Compute the snapshot drift and diffusion#
We’ll call the operations using the functions built into the model class. This will pass the data stored in the model.adata object through the functions. These can also be called independently on a different adata object through the sdq.tl. part of the API.
[4]:
model.drift()
model.diffusion()
- [INFO] | Added: adata.obsm['X_drift']
- [INFO] | Added: adata.obsm['drift']
- [INFO] | Added: adata.obsm['X_diffusion']
- [INFO] | Added: adata.obsm['diffusion']
Smooth the data using kNN
[5]:
smoother = sdq.tl.kNNSmoothing(model.adata)
model.adata.obs["smooth.diffusion"] = smoother("diffusion")
df_inspect = model.adata.obs[["diffusion", "smooth.diffusion"]]
df_inspect.min(), df_inspect.max()
[5]:
(diffusion 0.202671
smooth.diffusion 0.264766
dtype: float32,
diffusion 99.265465
smooth.diffusion 45.804302
dtype: float32)
[6]:
fig, axes = cp.plot(
height=0.5,
width=0.5,
title=["g(x) distribution"],
x_label=["L2Norm[g(x)]"],
y_label=["Count"],
)
b2 = axes[0].hist(model.adata.obs["diffusion"], bins=210, color="dimgrey")
b1 = axes[0].hist(model.adata.obs["smooth.diffusion"], bins=210, color="dodgerblue")
Compute velocity graph and plot#
We’ll use the velocity components we’ve just computed to compute the velocity graph that will ultimately enable us to build a low-dimension vector field.
Note: Since we’ve performed these operations on the model.adata object, we’ll use that in this function, directly.
[7]:
sdq.tl.velocity_graph(model.adata)
- [INFO] | Added: adata.obsp['distances']
- [INFO] | Added: adata.obsp['connectivities']
- [INFO] | Added: adata.uns['neighbors']
- [INFO] | Added: adata.obsp['velocity_graph']
- [INFO] | Added: adata.obsp['velocity_graph_neg']

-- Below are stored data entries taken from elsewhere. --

/-- A stop at once: the Liveness Controller in OFF, the record, and what leaving HostUp hands over (R91, R96). -/
theorem startStop_now {s : State} (t : Instant) (powered : hostPowerEnable s = true) :
    (startStop 0 t s).live = { s.live with state := .off, enteredAt := t.sec, timer := none } ∧
    (startStop 0 t s).log = s.log.append ⟨s.log.nextSeq, .hostShutdown, .powerOff, t.sec, uptimeAt s.live t,
      loggedBoardTemp s, s.live.lateReplies, false⟩ ∧
    HostUpHandOver s (startStop 0 t s) ∧ (startStop 0 t s).heat = s.heat := by
  have ended : ∀ (u : State) (l : LivenessController), u.live = l → l.state = .stopping →
      finishStop t u = { u with
        live := { l with state := .off, enteredAt := t.sec, timer := none }
        log := (writeLog .hostShutdown .powerOff false t u).log } := by
    rintro u l rfl stopping
    exact enterState_plain .off none t (writeLog .hostShutdown .powerOff false t u) (.inr rfl)
      (.inl (by rw [writeLog_live, stopping]; rfl))
  have logged : ∀ u : State, u.live.bootTime = s.live.bootTime → u.live.lateReplies = s.live.lateReplies →
      u.log = s.log → u.temp = s.temp →
      (writeLog .hostShutdown .powerOff false t u).log = s.log.append ⟨s.log.nextSeq, .hostShutdown, .powerOff, t.sec,
        uptimeAt s.live t, loggedBoardTemp s, s.live.lateReplies, false⟩ := by
    intro u boot late log temp
    simp only [writeLog, loggedBoardTemp, uptimeAt, boot, late, log, temp]
  by_cases stopping : s.live.state = .stopping
  · let l : LivenessController := { s.live with timer := some (startTimer t (0 * 1000)) }
    have e : startStop 0 t s = finishStop t { s with live := l } := by
      simp [startStop, stopping, l]
    rw [e, ended _ l rfl stopping]
    exact ⟨rfl, logged _ rfl rfl rfl rfl, .of_down (by rw [hostUp, stopping]; rfl) rfl rfl rfl rfl rfl rfl rfl, rfl⟩
  · have e : startStop 0 t s = finishStop t (enterState .stopping (some (startTimer t (0 * 1000))) t s) := by
      simp [startStop, stopping]
    obtain ⟨live, heat, -, handOver⟩ :=
      enterState_powered .stopping (some (startTimer t (0 * 1000))) t powered (.refl s) rfl
    rw [e, ended _ _ live rfl]
    exact ⟨rfl, logged _ (by rw [live]) (by rw [live]) (by simp) (by simp),
      handOver.with_live _ (by rw [hostUp, live]; rfl), heat⟩

/-- HOST POWER OFF of an unpowered host (R91). -/
theorem doHostPowerOff_unpowered {c : Command} {n : Nat} {s : State} (delay : readBE c.args = n) (short : n ≤ 600)
    (off : hostPowerEnable s = false) :
    doHostPowerOff c s = if s.live.state = .coldHold ∨ s.live.state = .cycling then
      done (enterState .off none c.arrival s) [0] else refuse s .wrongState := by
  have code : stateCode (enterState .off none c.arrival s) = 0 := by
    rw [stateCode, enterState_state]
    rfl
  simp only [doHostPowerOff, delay, code]
  rw [if_neg (Nat.not_lt.2 short), if_neg (by simp [off])]
  simp

/-- Settles O54: each command by the states in which it acts. -/
theorem hostPowerCommands : Obligations.HostPowerCommands := by
  intro s s' q c
  have kept : ∀ {code p}, Takes code p c s s' → s'.live = s.live := fun takes => (takes_frame takes).2.2.2.1
  have powerKept : ∀ {code p}, Takes code p c s s' → hostPowerEnable s' = hostPowerEnable s := fun takes => by
    rw [hostPowerEnable, hostPowerEnable, kept takes]
  have delayed : ∀ hi lo : Byte, c.args = [hi, lo] → readBE c.args = (hi ++ lo).toNat := fun hi lo args => by
    rw [args, (readBE_two hi lo).2]
  refine ⟨fun kind takes permitted args small => ?_, fun kind takes permitted args large => ?_,
    fun hi lo takes args short => ⟨fun cold => ?_, fun off => ?_, fun running later => ?_, fun stopping later => ?_,
      fun powered now => ?_⟩, fun hi lo takes args long => ?_, fun takes permitted args => ?_⟩
  · rw [exec_hostRestart takes permitted args, doHostRestart_eq args, if_pos small, powerKept takes]
    split <;> rfl
  · rw [exec_hostRestart takes permitted args, doHostRestart_eq args, if_neg (Nat.not_le.2 large)]
    rfl
  · simp only [List.mem_cons, List.not_mem_nil, or_false, ← kept takes] at cold
    have off : s'.live.state.isPowered = false := by rcases cold with h | h <;> rw [h] <;> rfl
    rw [exec_hostPowerOff takes args, doHostPowerOff_unpowered (delayed hi lo args) short off, if_pos cold,
      enterState_plain .off none _ _ (.inr rfl) (.inl (not_hostUp_of_unpowered off))]
    rfl
  · simp only [List.mem_cons, List.not_mem_nil, or_false, ← kept takes] at off
    have unpowered : s'.live.state.isPowered = false := by rcases off with h | h | h <;> rw [h] <;> rfl
    rw [exec_hostPowerOff takes args, doHostPowerOff_unpowered (delayed hi lo args) short unpowered,
      if_neg (by rcases off with h | h | h <;> simp [h])]
    rfl
  · simp only [List.mem_cons, List.not_mem_nil, or_false, ← kept takes] at running
    have powered : hostPowerEnable s' = true := by
      rcases running with h | h | h | h | h <;> rw [hostPowerEnable, h] <;> rfl
    have other : s'.live.state ≠ .stopping := by rcases running with h | h | h | h | h <;> rw [h] <;> nofun
    have run := exec_hostPowerOff takes args
    rw [doHostPowerOff_powered (delayed hi lo args) short powered, startStop_delayed later _ other] at run
    obtain ⟨live, heat, -, handOver⟩ := enterState_powered .stopping
      (some ⟨c.arrival.ms, (hi ++ lo).toNat * 1000⟩) c.arrival powered (.refl s') rfl
    have code : ∀ tm, stateCode (enterState .stopping tm c.arrival s') = 8 := fun tm => by
      rw [stateCode, enterState_state]
      rfl
    have down : ∀ tm, hostUp (enterState .stopping tm c.arrival s') = false := fun tm => by
      rw [hostUp, enterState_state]
      rfl
    obtain ⟨-, -, -, live', tables, -, -, log, -, -, temp, -, -, -, -, heat'⟩ := takes_frame takes
    rw [code] at run
    exact ⟨_, run, live.trans (by rw [live']), fun up => handOver.leaves (by rwa [hostUp, live']) (down _), handOver,
      (enterState_log ..).trans log, (enterState_tables ..).trans tables, (enterState_temp ..).trans temp,
      heat.trans heat'⟩
  · rw [← kept takes] at stopping
    have code : byte s'.live.state.code = 8 := by rw [stopping]; rfl
    rw [exec_hostPowerOff takes args,
      doHostPowerOff_powered (delayed hi lo args) short (by rw [hostPowerEnable, stopping]; rfl),
      startStop_again later _ stopping, ← code]
    rfl
  · rw [← powerKept takes] at powered
    have run := exec_hostPowerOff takes args
    rw [doHostPowerOff_powered (delayed hi lo args) short powered, now] at run
    obtain ⟨live, log, handOver, heat⟩ := startStop_now c.arrival powered
    have code : stateCode (startStop 0 c.arrival s') = 0 := by
      rw [stateCode, live]
      rfl
    have down : hostUp (startStop 0 c.arrival s') = false := by
      rw [hostUp, live]
      rfl
    obtain ⟨-, -, -, live', tables, -, -, log', -, -, temp, -, -, -, -, heat'⟩ := takes_frame takes
    rw [code] at run
    refine ⟨_, run, live.trans (by rw [live']), log.trans ?_, fun up => handOver.leaves (by rwa [hostUp, live']) down,
      handOver, (startStop_tables ..).trans tables, (startStop_temp ..).trans temp, heat.trans heat'⟩
    rw [log', live', loggedBoardTemp, temp]
    rfl
  · have refused : doHostPowerOff c s' = refuse s' .badArgument := by
      simp only [doHostPowerOff, delayed hi lo args]
      exact if_pos long
    rw [exec_hostPowerOff takes args, refused]
    rfl
  · have released : doHostRelease c s' = if s.live.state = .off ∨ s.live.state = .latched then
        done (releaseHost c.arrival s') [stateCode (releaseHost c.arrival s')] else refuse s' .wrongState := by
      unfold doHostRelease
      rw [kept takes]
      cases s.live.state <;> simp [Liveness.isReleasable]
    rw [exec_hostRelease takes permitted args, released]
    split <;> rfl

The following is the plot shown in Figure 2b of the manuscript.
[8]:
fig, axes = cp.plot(1, 1, height=1, width=1.2, del_xy_ticks=[True], delete="all")
ax = axes[0]
axes = cp.umap_manifold(
adata,
groupby="Cell type annotation",
c_background=larry_cmap,
ax=ax,
s_background=350,
s_cover=200,
)
sdq.pl.velocity_stream(
model.adata,
c="smooth.diffusion",
cutoff_percentile=0.1,
ax=ax,
scatter_zorder=101,
stream_zorder=201,
scatter_kwargs={"rasterized": True},
)
plt.savefig("LARRY.example_velocity_stream.svg", dpi=500)